What to work on: Copy the data below in full, exactly as it appears.

Material for the task:
★ ★ ★ ★ ★ ★ ★

-- ==== Sys2Proof/Config.lean ====
section
/-! DEFINITION. What a part's factory fixes, and the free values: the spec leaves each of them
open, so nothing in the model can see what it is. -/

namespace Sys2Proof.Config

/-- Whether the part is a KDS-5120-M (R3, R5: a fused attribute). -/
opaque gradeM : Bool

/-- STEPPING of IDENT (R6: fused), 4 bits. -/
opaque stepping : BitVec 4

/-- The value of GRADE (R6). -/
def grade : Nat := if gradeM then 2 else 1

/-- Which of the Basins still left the factory's choice number `i` takes (R4: any six Basins). -/
opaque absentPick : Nat → Nat

/-- One choice of the factory: a Basin moves from those left to those without a usable array. -/
def pickBasin (p : List Nat × List Nat) (i : Nat) : List Nat × List Nat :=
  let b := p.2.getD (absentPick i % p.2.length) 0
  (b :: p.1, p.2.erase b)

/-- The six Basins without a usable array in an M part (R3, R4: fused). -/
def absentBasins : List Nat := ((List.range 6).foldl pickBasin ([], List.range 50)).1

/-- Whether BASIN[b] has no usable matrix array from the factory. -/
def arrayAbsent (b : Nat) : Bool := gradeM && absentBasins.contains b

/-- The EUI-64 of the factory identity (R380, R421). -/
opaque eui64 : BitVec 64

/-- The seed of the sampling LFSR of a port (R516), 24 bits. -/
opaque sampleSeed : Nat → BitVec 24

/-- The seed of an ingress pipeline's LFSR, of the factory identity (R141). -/
opaque redSeed : Nat → BitVec 16

/-- The bytes of the factory identity in NVM (R481). -/
opaque factoryByte : Nat → BitVec 8

/-- The heater code that a lock loop's correction number `n` gives (R325: the loop corrects the
heater from the monitor; the amount is the part's own). -/
opaque heaterStep : Nat → BitVec 12

/-- Factory codes of 0.1 mA of input correction per dB (R328). -/
opaque icPerDb : Nat

/-- Gain slope of an SOA in thousandths of a dB per mA, as a step of its own loop measures it by draw `n` (R328: how
the slope follows from the step is not given). -/
opaque gainSlope : Nat → Nat → Nat

/-- The factory voltage table VF in mV, by frequency code (R459). -/
opaque basinVf : Nat → BitVec 12

/-- The days until HR_MIG that the Annealer projects for a plane from its records, by draw `n` (R473: no method is
given). -/
opaque daysToMig : Nat → Nat → Nat

/-- The factory minimum of the gain slope of an SOA, same unit (R328). -/
opaque gainSlopeMin : Nat → Nat

/-- Choice `i` that the compiler makes for a pattern's 64 bytes: which open output an unused input takes, and the half of
the mesh through which a loop of paths goes (R309: the compiler is the controller's own). -/
opaque meshChoice : List Nat → Nat → Nat

/-- The drive value of plane `p` for state `v` of its interferometer `i`: calibration number `n` found it, the
factory set it with `n` = 0 (R309, R324 step 3). -/
opaque driveValue : Nat → Nat → Nat → Nat → Nat

/-- The half of its period in which a ring's dither lies above its heater code (R325). -/
opaque ditherHalf : Nat → Nat

/-- The tuning slope of a ring in MHz per heater code, of the factory identity (R324). -/
opaque tuneSlope : Nat → Nat

/-- What a byte of stacked memory holds after map-out number `g` left it undefined (R294). -/
opaque memFree : Nat → Nat → BitVec 8

/-- First arrival block of the context with index `c` at its instantiation number `n` (R181: the part
places it wherever it chooses), 19 bits. -/
opaque arrivalPlace : Nat → Nat → BitVec 19

/-- What a byte of shared SRAM granted to invocation number `g` holds before it is written: the local address
`a` (R232 gives no contents). -/
opaque sramFree : Nat → Nat → BitVec 8

/-- A value that no rule fixes: draw `n`, lane `i` (a shift by the width or more). -/
opaque freeBits : Nat → Nat → BitVec 64

/-- The seed of the tagging LFSR of core `k` of a Basin (R269), 24 bits. -/
opaque tagSeed : Nat → Nat → BitVec 24

/-- Stage times and stall causes of tag record `n`, word `w` (R270: clocks, which the model does not keep). -/
opaque tagClocks : Nat → Nat → BitVec 16

/-- Factory values of the transmit equalisation start (R485): byte `i` of the LANE_EQ layout. -/
opaque laneEq : Nat → BitVec 8

/-- Factory start-up value of IB of output `i` (R485), 10 bits. -/
opaque glassIb : Nat → BitVec 10

/-- New equalisation start values that Annealer run `n` computes from a lane's adapted receive settings
(R473: the computation is not given): byte `i` of the LANE_EQ layout. -/
opaque eqPlan : Nat → Nat → BitVec 8

/-- What the flash beside the part holds at power-up (R492). -/
opaque flashByte : Nat → BitVec 8

/-- Bit errors that the PRBS checker of a lane finds in one core clock, at draw `n` (R362: what the lane's signal
carries). -/
opaque prbsErrors : Nat → Nat → Nat

/-- How many bytes the flash, as it reports its size (R497), holds above the 32 MiB that the board designer
provides at least (R492). -/
opaque flashExtra : Nat

end Sys2Proof.Config
end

★ ★ ★ ★ ★ ★ ★

Task answer:
-- ==== Sys2Proof/Config.lean ====
section
/-! DEFINITION. What a part's factory fixes, and the free values: the spec leaves each of them
open, so nothing in the model can see what it is. -/

namespace Sys2Proof.Config

/-- Whether the part is a KDS-5120-M (R3, R5: a fused attribute). -/
opaque gradeM : Bool

/-- STEPPING of IDENT (R6: fused), 4 bits. -/
opaque stepping : BitVec 4

/-- The value of GRADE (R6). -/
def grade : Nat := if gradeM then 2 else 1

/-- Which of the Basins still left the factory's choice number `i` takes (R4: any six Basins). -/
opaque absentPick : Nat → Nat

/-- One choice of the factory: a Basin moves from those left to those without a usable array. -/
def pickBasin (p : List Nat × List Nat) (i : Nat) : List Nat × List Nat :=
  let b := p.2.getD (absentPick i % p.2.length) 0
  (b :: p.1, p.2.erase b)

/-- The six Basins without a usable array in an M part (R3, R4: fused). -/
def absentBasins : List Nat := ((List.range 6).foldl pickBasin ([], List.range 50)).1

/-- Whether BASIN[b] has no usable matrix array from the factory. -/
def arrayAbsent (b : Nat) : Bool := gradeM && absentBasins.contains b

/-- The EUI-64 of the factory identity (R380, R421). -/
opaque eui64 : BitVec 64

/-- The seed of the sampling LFSR of a port (R516), 24 bits. -/
opaque sampleSeed : Nat → BitVec 24

/-- The seed of an ingress pipeline's LFSR, of the factory identity (R141). -/
opaque redSeed : Nat → BitVec 16

/-- The bytes of the factory identity in NVM (R481). -/
opaque factoryByte : Nat → BitVec 8

/-- The heater code that a lock loop's correction number `n` gives (R325: the loop corrects the
heater from the monitor; the amount is the part's own). -/
opaque heaterStep : Nat → BitVec 12

/-- Factory codes of 0.1 mA of input correction per dB (R328). -/
opaque icPerDb : Nat

/-- Gain slope of an SOA in thousandths of a dB per mA, as a step of its own loop measures it by draw `n` (R328: how
the slope follows from the step is not given). -/
opaque gainSlope : Nat → Nat → Nat

/-- The factory voltage table VF in mV, by frequency code (R459). -/
opaque basinVf : Nat → BitVec 12

/-- The days until HR_MIG that the Annealer projects for a plane from its records, by draw `n` (R473: no method is
given). -/
opaque daysToMig : Nat → Nat → Nat

/-- The factory minimum of the gain slope of an SOA, same unit (R328). -/
opaque gainSlopeMin : Nat → Nat

/-- Choice `i` that the compiler makes for a pattern's 64 bytes: which open output an unused input takes, and the half of
the mesh through which a loop of paths goes (R309: the compiler is the controller's own). -/
opaque meshChoice : List Nat → Nat → Nat

/-- The drive value of plane `p` for state `v` of its interferometer `i`: calibration number `n` found it, the
factory set it with `n` = 0 (R309, R324 step 3). -/
opaque driveValue : Nat → Nat → Nat → Nat → Nat

/-- The half of its period in which a ring's dither lies above its heater code (R325). -/
opaque ditherHalf : Nat → Nat

/-- The tuning slope of a ring in MHz per heater code, of the factory identity (R324). -/
opaque tuneSlope : Nat → Nat

/-- What a byte of stacked memory holds after map-out number `g` left it undefined (R294). -/
opaque memFree : Nat → Nat → BitVec 8

/-- First arrival block of the context with index `c` at its instantiation number `n` (R181: the part
places it wherever it chooses), 19 bits. -/
opaque arrivalPlace : Nat → Nat → BitVec 19

/-- What a byte of shared SRAM granted to invocation number `g` holds before it is written: the local address
`a` (R232 gives no contents). -/
opaque sramFree : Nat → Nat → BitVec 8

/-- A value that no rule fixes: draw `n`, lane `i` (a shift by the width or more). -/
opaque freeBits : Nat → Nat → BitVec 64

/-- The seed of the tagging LFSR of core `k` of a Basin (R269), 24 bits. -/
opaque tagSeed : Nat → Nat → BitVec 24

/-- Stage times and stall causes of tag record `n`, word `w` (R270: clocks, which the model does not keep). -/
opaque tagClocks : Nat → Nat → BitVec 16

/-- Factory values of the transmit equalisation start (R485): byte `i` of the LANE_EQ layout. -/
opaque laneEq : Nat → BitVec 8

/-- Factory start-up value of IB of output `i` (R485), 10 bits. -/
opaque glassIb : Nat → BitVec 10

/-- New equalisation start values that Annealer run `n` computes from a lane's adapted receive settings
(R473: the computation is not given): byte `i` of the LANE_EQ layout. -/
opaque eqPlan : Nat → Nat → BitVec 8

/-- What the flash beside the part holds at power-up (R492). -/
opaque flashByte : Nat → BitVec 8

/-- Bit errors that the PRBS checker of a lane finds in one core clock, at draw `n` (R362: what the lane's signal
carries). -/
opaque prbsErrors : Nat → Nat → Nat

/-- How many bytes the flash, as it reports its size (R497), holds above the 32 MiB that the board designer
provides at least (R492). -/
opaque flashExtra : Nat

end Sys2Proof.Config
end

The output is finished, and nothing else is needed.